Как будто больше определенности дают те, которые предлагают руководиться общественным правосознанием. Но и эта определенность только мнимая. Выше мы говорили уже о том, что при современной классовой дифференциации общества по всем наиболее острым вопросам, которые именно вызываются вновь возникающими конфликтами, единства общественного правосознания мы не найдем. Мы встретимся только с противоположностями: на одной стороне - правосознание рабочих, на другой - предпринимателей; на одной стороне - правосознание промышленников, на другой - землевладельцев и т. д., и т. д.

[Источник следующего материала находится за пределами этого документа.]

-- ==== Sys2Proof/Machine/Access.lean ====
section
/-! DEFINITION. What each instruction reads, names and addresses: its operands (R97, R102, R213), its token (R210), its
addresses with their checks (R282 to R284, R300, R305, R307), and the precise traps its own description gives. -/

namespace Sys2Proof.Machine

/-- The operands of an instruction. `vs` are vector sources with their field position (A 0, B 1, C 2); `regs` are
scalar registers read through other fields (R213). -/
structure Opnds where
  ss : List (Src 64) := []
  vs : List (Nat × Src 128) := []
  regs : List (Fin 64) := []
  ds : List (Dst 64) := []
  dv : List (Dst 128) := []
  tok : Option (Fin 8) := none
  /-- the guard, and whether it governs the whole operation -/
  g : Guard := Guard.always
  whole : Bool := true

def ldOp (d : LdDst) (o : Opnds) : Opnds :=
  match d with
  | .s _ d => { o with ds := [d] }
  | .v d => { o with dv := [d], whole := false }
def stOp (a : StSrc) (o : Opnds) : Opnds :=
  match a with
  | .s _ a => { o with ss := a :: o.ss }
  | .v a => { o with vs := [(0, a)], whole := false }
def opS2 (x : S2) : Opnds := { ss := [x.a, x.b], ds := [x.d], g := x.g }
def opS1 (x : S1) : Opnds := { ss := [x.a], ds := [x.d], g := x.g }
def opV2 (x : V2) : Opnds := { vs := [(0, x.a), (1, x.b)], dv := [x.d], g := x.g, whole := false }
def opV1 (x : V1) : Opnds := { vs := [(0, x.a)], dv := [x.d], g := x.g, whole := false }
def opF1 (x : F1) : Opnds := { vs := [(0, x.a)], dv := [x.d], g := x.g, whole := false }
def opF2 (x : F2) : Opnds := { vs := [(0, x.a), (1, x.b)], dv := [x.d], g := x.g, whole := false }
def opF3 (x : F3) : Opnds := { vs := [(0, x.a), (1, x.b), (2, x.c)], dv := [x.d], g := x.g, whole := false }
def opAT (op : AOp) (x : AT) : Opnds :=
  { ss := [.reg x.r] ++ (if op = .cas then [.reg (x.r + 1)] else []), regs := [x.m.base], ds := [.reg x.r], tok := some x.tok, g := x.g }
def opEC (x : EC) : Opnds := { regs := [x.m.base], tok := some x.tok, g := x.g }
def opRL (x : RL) : Opnds := { ss := [x.a], regs := [x.m.base], tok := some x.tok, g := x.g }
def opCW (x : CW) : Opnds := { ss := [.reg x.r], regs := [x.m.base], ds := [.reg x.r], tok := some x.tok, g := x.g }

/-- The operands of each instruction; an event has none. -/
def opnds : Instr → Opnds
  | .br g _ => { g := g }
  | .call g l _ => { ds := [l], g := g }
  | .bri g a | .ret g a => { ss := [a], g := g }
  | .calli g d a => { ss := [a], ds := [d], g := g }
  | .lsetup _ n _ => { regs := [n] }
  | .gclr a | .tswait a | .iflush a => { ss := [a] }
  | .abort g | .trap g _ | .bkpt g _ | .halt g => { g := g }
  | .srd g d _ _ => { ds := [d], g := g }
  | .swr g a _ _ => { ss := [a], g := g }
  | .add x | .sub x | .and x | .or x | .xor x | .andn x | .orn x | .shl x | .shr x | .sra x | .rotl x | .rotr x
  | .min x | .max x | .minn x | .maxn x | .lea x _ | .bfx x | .mul x | .mulh x | .mulhn x
  | .div x | .divn x | .rem x | .remn x => opS2 x
  | .sel x _ => opS2 x
  | .clz x | .ctz x | .popc x | .brev x | .sxt _ x | .zxt _ x | .mov x | .addi x _ => opS1 x
  | .bfi x => { ss := [x.a, x.b, x.c], ds := [x.d], g := x.g }
  | .movi g d _ => { ds := [d], g := g }
  | .movhi g d _ => { regs := [d], ds := [.reg d], g := g }
  | .cmp _ g _ a b => { ss := [a, b], g := g }
  | .cmpImm _ g _ a _ => { ss := [a], g := g }
  | .pand x | .por x | .pxor x | .pandn x => { g := x.g }
  | .pnot x => { g := x.g }
  | .pfroms g _ a => { ss := [a], g := g }
  | .ptos g d _ => { ds := [d], g := g }
  | .vadd x | .vsub x | .vmul x | .vmulh x | .vadds x | .vsubs x | .vmin x | .vmax x
  | .vand x | .vor x | .vxor x | .vandn x | .vshl x | .vshr x | .vsra x | .vperm x | .vzip x | .vunzip x => opV2 x
  | .vmad x => { vs := [(0, x.a), (1, x.b), (2, x.c)], dv := [x.d], g := x.g, whole := false }
  | .vabs x | .vneg x => opV1 x
  | .vsel x _ => opV2 x
  | .vcmp _ g _ _ a b => { vs := [(0, a), (1, b)], g := g, whole := false }
  | .vbcast x | .viota x => { ss := [x.a], dv := [x.d], g := x.g, whole := false }
  | .vextr g _ d a b => { ss := [b], vs := [(0, a)], ds := [d], g := g }
  | .vins g _ d a b c => { ss := [b, c], vs := [(0, a)], dv := [d], g := g, whole := false }
  | .vslide x c => { opV2 x with ss := [c] }
  | .vred _ g _ d a => { vs := [(0, a)], ds := [d], g := g, whole := false }
  | .vscan _ x => opV1 x
  | .vfadd x | .vfsub x | .vfmul x | .vfmin x | .vfmax x => opF2 x
  | .vfma x | .vfms x | .vfnma x => opF3 x
  | .vfabs x | .vfneg x | .vfclass x | .vfrcp x | .vfrsq x | .vfsqrt x | .vexp2 x | .vlog2 x => opF1 x
  | .vfcmp _ g _ _ a b => { vs := [(0, a), (1, b)], g := g, whole := false }
  | .vfred _ g _ _ d a => { vs := [(0, a)], ds := [d], g := g, whole := false }
  | .vcvt x => { vs := [(0, x.a)], dv := [x.d], g := x.g, whole := false }
  | .vquant d a _ _ _ _ | .vquantF d a _ _ _ => { vs := [(0, a)], dv := [d] }
  | .vdeq g d a _ _ => { vs := [(0, a)], dv := [d], g := g, whole := false }
  | .vamax g _ a _ => { vs := [(0, a)], g := g, whole := false }
  | .vamaxC g _ => { g := g, whole := false }
  | .vpack x _ => opV2 x
  | .vunpack x _ => opV1 x
  | .ld x | .ldG x => ldOp x.d { regs := [x.m.base], g := x.g }
  | .st g a m _ => stOp a { regs := [m.base], g := g }
  | .lds g _ d a b => { ss := [a, b], dv := [d], g := g, whole := false }
  | .sts g _ a b c => { ss := [a, b], vs := [(0, c)], g := g, whole := false }
  | .ldx g _ d a b => { ss := [a], vs := [(0, b)], dv := [d], g := g, whole := false }
  | .stx g _ a b c => { ss := [a], vs := [(0, b), (0, c)], g := g, whole := false }
  | .ldg x | .ldgG x | .ldc x => ldOp x.d { regs := [x.m.base], tok := some x.tok, g := x.g }
  | .stg x | .stc x => stOp x.a { regs := [x.m.base], tok := some x.tok, g := x.g }
  | .pf g m _ _ => { regs := [m.base], g := g }
  | .smap g a b _ => { ss := [a, b], g := g }
  | .sunmap g a | .sdrop g a => { ss := [a], g := g }
  | .sflush g m t _ => { regs := [m.base], tok := some t, g := g }
  | .qbind g _ m => { regs := [m.base], g := g }
  | .qunbind g _ | .qflush g _ => { g := g }
  | .qstat g d _ => { ds := [d], g := g }
  | .aadd x => opAT .add x | .amin x => opAT .min x | .amax x => opAT .max x | .aminn x => opAT .minn x
  | .amaxn x => opAT .maxn x | .aand x => opAT .and x | .aor x => opAT .or x | .axor x => opAT .xor x
  | .axchg x => opAT .xchg x | .acas x => opAT .cas x | .afadd x => opAT .fadd x
  | .atomicOrd op x => opAT op x
  | .acq g d m t => { regs := [m.base], ds := (d.map Dst.reg).toList, tok := some t, g := g }
  | .rel x | .relf x => opRL x
  | .fence g t | .fencex g t => { tok := some t, g := g }
  | .cwaddAdd x | .cwaddArrive x | .cwaddRead x => opCW x
  | .waitcw g r m => { ss := [.reg r], regs := [m.base], ds := [.reg r], g := g }
  | .sscan x | .cpy x | .cpyr x | .mcast x | .gath x | .scat x | .coll x | .gnode x => opEC x
  | .mpush g _ a | .mshiftEdge g a => { vs := [(0, a)], g := g }
  | .macc g _ _ _ a b => { vs := (a.map fun x => (0, x)).toList ++ (b.map fun x => (1, x)).toList, g := g }
  | .mshiftBank g _ | .mclr g _ _ | .msel g _ _ _ => { g := g }
  | .mdrain g d _ _ _ _ => { dv := [d], g := g, whole := false }
  | _ => {}

/-- An operation its whole-operation guard disables (R210, R227, R252, R288). -/
def disabled (s : State) (i : Instr) : Bool :=
  let o := opnds i
  o.whole && !guardOn s o.g

/-! ## Addresses (R109, R282, R294) -/

def eszBytes : ESz → Nat
  | .b => 1
  | .h => 2
  | .w => 4
  | .d => 8
def aszBytes : ASz → Nat
  | .w => 4
  | .d => 8
def LdDst.bytes : LdDst → Nat
  | .s z _ => eszBytes z
  | .v _ => 128
def StSrc.bytes : StSrc → Nat
  | .s z _ => eszBytes z
  | .v _ => 128
/-- EA ← s[BASE] + SignExt(OFF16) × z, exact. -/
def eaM (s : State) (m : MAddr) (z : Nat) : Int := ((getS s.core.a m.base).toNat : Int) + m.off.toInt * z

/-- Element e of z bytes is enabled by its lane; a 64-bit element by lane 2e (R291). -/
def elemOn (mask : BitVec 32) (z e : Nat) : Bool := mask.getLsbD (z * e / 4)
/-- The enabled elements of a strided or indexed access, with their addresses. -/
def elemAddrs (mask : BitVec 32) (z : Nat) (f : Nat → Int) : List (Nat × Int) :=
  ((List.range (128 / z)).filter (elemOn mask z)).map fun e => (e, f e)
def strideAddr (s : State) (a b : Src 64) (e : Nat) : Int := ((readS s a).toNat : Int) + e * (readS s b).toInt
def indexAddr (base : Word) (idx : Vec) (z e : Nat) : Int :=
  (base.toNat : Int) + ((idx >>> (8 * z * e)).toNat % 2 ^ (8 * z) * z : Nat)

/-- The core a cluster-window address names, and whether its byte is mapped as stash there (R158, R283). -/
def cwCore (s : State) (ea : Nat) : Nat := clusterOf s.core.id * 64 + ea / 0x80000
def checkCluster (s : State) (ea : Int) (sz : Nat) : Option Byte :=
  if ea < 0 || (2 : Int) ^ 64 < ea + sz then some 0x09
  else if ea.toNat % sz != 0 then some 0x08
  else if 48 ≤ ea.toNat / 0x80000 then some 0x05
  else
    let c := coreOf s (cwCore s ea.toNat)
    if (List.range sz).any fun i => (mapOfOff c.maps (ea.toNat % 0x80000 + i)).isSome then some 0x05 else none

/-- A precise trap: its cause, value, and whether its own slot has committed (R243). -/
structure TrapInfo where
  cause : Byte
  val : Word
  commit : Bool
deriving DecidableEq, Repr

def trapEA (c : Byte) (ea : Int) : Option TrapInfo := some ⟨c, BitVec.ofInt 64 ea, false⟩

/-- The scratchpad check of an access; a store to a mapped range without write permission is cause 0x07 (R300). -/
def spadTrap (s : State) (ea : Int) (sz align : Nat) (wr : Bool) : Option TrapInfo :=
  match checkSpad ea sz align with
  | .error c => trapEA c ea
  | .ok off =>
    if wr && (List.range sz).any fun i => match mapOfOff s.core.maps (off + i) with
      | some m => !m.wr
      | none => false then trapEA 0x07 ea
    else none
def globTrap (s : State) (ea : Int) (sz : Nat) (acc : Acc) : Option TrapInfo :=
  match checkGlob s.core.ktt ea sz sz acc with
  | .error c => trapEA c ea
  | .ok _ => none
/-- The lowest failing element (R284). -/
def elemTrap (s : State) (l : List (Nat × Int)) (z : Nat) (wr : Bool) : Option TrapInfo :=
  l.findSome? fun e => spadTrap s e.2 z z wr

/-! ## Streams (R307) -/

/-- A pop's check against the stream as earlier reads of the bundle left it. -/
def popTrap (s : State) (k : Fin 8) : Option TrapInfo :=
  let q := getQ s k
  if !q.bound || qOut q.desc || qCount q.desc ≤ q.pos then some ⟨0x0A, BitVec.ofNat 64 k.val, false⟩
  else
    match q.inq.find? fun e => e.idx == q.pos with
    | some e => e.flt.map fun f => ⟨f.1, f.2, false⟩
    | none => none
def pushTrap (s : State) (k : Fin 8) : Option TrapInfo :=
  let q := getQ s k
  if !q.bound || !qOut q.desc || qCount q.desc ≤ q.pos then some ⟨0x0A, BitVec.ofNat 64 k.val, false⟩ else none
def stepQ (s : State) (k : Fin 8) : State :=
  setQ k { getQ s k with pos := (getQ s k).pos + 1, inq := (getQ s k).inq.drop 1 } s

def vsStreams (o : Opnds) : List (Fin 8) := o.vs.filterMap fun v => match v.2 with
  | .stream k => some k
  | _ => none
def dvStreams (o : Opnds) : List (Fin 8) := o.dv.filterMap fun d => match d with
  | .stream k => some k
  | _ => none

/-- The streams an operation pushes to; one guarded per lane, with every lane off, pushes nothing (R64; log entry 12). -/
def pushStreams (s : State) (i : Instr) : List (Fin 8) :=
  let o := opnds i
  if !o.whole && guardBits s o.g == 0 then [] else dvStreams o
/-- The first stream check of an instruction that fails: its pops in the order A, B, C, then its push. -/
def streamTrap (s : State) (i : Instr) : Option TrapInfo :=
  let o := opnds i
  let go := (vsStreams o).foldl (fun (acc : Option TrapInfo × State) k =>
    match acc.1 with
    | some t => (some t, acc.2)
    | none => (popTrap acc.2 k, stepQ acc.2 k)) (none, s)
  match go.1 with
  | some t => some t
  | none => (pushStreams s i).findSome? (pushTrap go.2)

/-! ## Stash mappings as they will stand (R302) -/

def stashApply (c : Core) (maps : List SMapping) : StashOp → List SMapping
  | .smap off va lsz =>
    match kttFind c.ktt va (2 ^ lsz) with
    | some e => maps ++ [⟨off, va, kttKey e va, lsz, e.w, classOf e none⟩]
    | none => maps
  | .sunmap off =>
    match mapOfOff maps off with
    | some m => maps.filter fun x => x.off != m.off
    | none => maps
  | _ => maps
/-- The mappings once every earlier held or issued stash operation has been performed. An SMAP or SFLUSH in slot 4 outside a
region is checked against the SMAP or SUNMAP of slot 3 as performed, though that takes effect from the next step (R286): the
manual does not say which (DESIGN CHOICE, log entry 54). -/
def mapsAfter (s : State) : List SMapping :=
  let held := s.core.rgn.held.filterMap fun h => match h with
    | .stash o _ => some o
    | _ => none
  let fl := s.core.flights.filterMap fun f => match f.dest with
    | .stash o => some o
    | _ => none
  (held ++ fl).foldl (stashApply s.core) s.core.maps

/-- SMAP's checks (R300). -/
def smapTrap (s : State) (a b : Word) (lsz : Nat) : Option TrapInfo :=
  let n := 2 ^ lsz
  if a.toNat % n != 0 then some ⟨0x08, a, false⟩
  else if b.toNat % n != 0 then some ⟨0x08, b, false⟩
  else if 2 ^ 56 < b.toNat + n then some ⟨0x09, b, false⟩
  else
    match kttFind s.core.ktt b.toNat n with
    | none => some ⟨0x05, b, false⟩
    | some e =>
      if !e.rd then some ⟨0x07, b, false⟩
      else if spadBytes < a.toNat + n then some ⟨0x05, a, false⟩
      else
        let ms := mapsAfter s
        let key := kttKey e b.toNat
        let bad := 8 ≤ ms.length || ms.any fun m =>
          (m.off < a.toNat + n && a.toNat < m.off + 2 ^ m.lsz) || (m.key < key + n && key < m.key + 2 ^ m.lsz)
        if bad then some ⟨0x11, a, false⟩ else none

/-! ## QBIND (R303 to R305) -/

def qDescOf (b : List Byte) : QDesc where
  base := BitVec.ofNat 64 (field b 0 8)
  ext := vecOf 4 fun i => BitVec.ofNat 32 (field b (8 + 4 * i.val) 4)
  stride := vecOf 4 fun i => BitVec.ofNat 64 (field b (0x18 + 8 * i.val) 8)
  ctl := BitVec.ofNat 64 (field b 0x38 8)

/-- The least and greatest element address: each coordinate at the end its stride points to. -/
def qExtremes (d : QDesc) : Int × Int :=
  (List.range 4).foldl (fun acc i =>
    let st := (d.stride.get (Fin.ofNat 4 i)).toInt * ((qExt d (Fin.ofNat 4 i) : Int) - 1)
    (acc.1 + min 0 st, acc.2 + max 0 st)) ((d.base.toNat : Int), (d.base.toNat : Int))

/-- Every coordinate that moves has a stride that is a multiple of the element size, and the base is one (R305). -/
def qAligned (d : QDesc) : Bool :=
  let n : Int := qElemBytes d
  (d.base.toNat : Int) % n == 0 && (List.range 4).all fun i =>
    qExt d (Fin.ofNat 4 i) ≤ 1 || (d.stride.get (Fin.ofNat 4 i)).toInt % n == 0

/-- All bytes of a stash stream are mapped: for a mapped range's 4 KiB grain it is enough that each element's first and
last byte are. -/
def qMapped (s : State) (d : QDesc) : Bool :=
  (List.range (qCount d)).all fun j =>
    let a := (qAddr d j).toNat
    (mapOfOff s.core.maps a).isSome && (mapOfOff s.core.maps (a + qElemBytes d - 1)).isSome

/-- The descriptor is refused with cause 0x0A (R305). A non-zero `QLS` with `QLX` 0 is refused like a reserved field: the manual does
not say what it does (R304; DESIGN CHOICE, log entry 54). -/
def qbindBad (s : State) (k : Fin 8) (d : QDesc) : Bool :=
  let c := d.ctl.toNat
  let e := qExtremes d
  (getQ s k).bound || bitsOf c 63 16 != 0 || bitsOf c 7 5 != 0 || (bitsOf c 15 15 == 0 && bitsOf c 14 12 != 0)
    || qLevel d == 3 || bitsOf c 1 0 == 3 || ((List.range 4).any fun i => qExt d (Fin.ofNat 4 i) == 0)
    || 2 ^ 32 ≤ qCount d || (qLevel d == 2 && qOut d)
    || (qLevel d ≤ 1 && (e.1 < 0 || (spadBytes : Int) < e.2 + qElemBytes d || !qAligned d))
    || (qLevel d == 1 && !qMapped s d)
    || (qLevel d == 2 && !((d.base.toNat : Int) % qElemBytes d == 0 && (List.range 4).all fun i =>
        (d.stride.get (Fin.ofNat 4 i)).toInt % qElemBytes d == 0))

/-- QBIND's descriptor, read at issue from the scratchpad or the stash. -/
def qbindDesc (s : State) (m : MAddr) : QDesc := qDescOf (spadReadN s (eaM s m 64).toNat 64).1

end Sys2Proof.Machine
end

Примирение этих противоположностей возможно только или путем добровольного соглашения сторон, или путем властного закона, причем как в одном, так и в другом случае примирение это состоится чаще всего не на почве правосознания одних или правосознания других, а на некоторой третьей, средней норме, которая как таковая будет чужда и одним и другим, являясь только нормой компромиссной. Как в случае войны только мирный договор определит дальнейшее взаимное отношение воюющих сторон, так же точно и во внутренних социальных конфликтах только указанный компромисс в большинстве случаев определит самое "общественное правосознание"; до него мы будем иметь дело только с колебаниями и с более или менее неопределенными симпатиями отдельных лиц в ту или другую сторону. При таких условиях свободное "взвешивание интересов" на основании "общественного правосознания" неминуемо превратится в осуществление на судейской трибуне личных симпатий и партийных пристрастий. "Свободное судебное правотворение, - справедливо говорит Rundstein *(30), - могло бы быть допущено только тогда, если бы социальное правосознание действительно представляло собою какое-нибудь единство, если бы заимствованный из него масштаб действительно мог привести в своем конкретном применении к единообразным оценкам. В противном случае борьба интересов окажется перенесенной и в область правосудия, причем и в нем найдет себе резонанс преобладание групп социально сильнейших". Вместо примирения такое правосудие привело бы, напротив, лишь к обострению социальных конфликтов, а вместе с тем во всех ищущих суда окончательно подорвало бы веру в беспристрастность и правомерность судебных решений.
Едва ли определеннее и то правило, которое дается в ст. 1 Швейцарского уложения: судья должен решить на основании той нормы, которую он установил бы как законодатель. Согласно этому положению, судья должен мысленно вообразить себя законодателем, призванным создать для случаев подобного рода общую норму. Но может ли он при этом вообразить себя законодателем совершенно свободным? Может ли он, если он ницшеанец, дать простор своим теориям о сверхчеловеке и о христианстве как о морали рабов? Может ли он, если он социал-демократ, осуществлять свою программу, если он крайний реакционер, восстановлять порядки феодального или крепостного права? Или же он должен представить себя законодателем в данных реальных условиях, при данном реальном соотношении партийных и политических сил, мысленно учесть вероятный исход голосования данной нормы в парламенте? В конечном итоге и та и другая альтернативы неизбежно приведут к (немножко большему или немножко меньшему) торжеству личных настроений и пристрастий. Правильно и здесь говорит Rundstein: "Там, где общество состоит из дифференцированных кругов, где национальные и классовые противоположности создают различные оценки как существующих, так и предлагаемых норм, - там понятие "нормального законодателя" будет с роковой необходимостью оставаться фикцией, прикрывающей судейский субъективизм" *(31).
На все подобные возражения представители течения "свободного права" отвечают указанием на то, что и при "традиционной методе", по существу, суды сплошь и рядом под видом толкования закона или применения его по аналогии проводят то, что им кажется справедливым, говоря проще - то, что хотят провести. Пусть это до известной степени верно, но все же не подлежит сомнению, что для судейского субъективизма и произвола при этой методе простора значительно меньше: она принципиально отрицает возможность личного усмотрения, меж тем как теория "свободного права" его принципиально признает. А такое принципиальное признание или отрицание, разумеется, будет иметь различное действие на психологию судьи.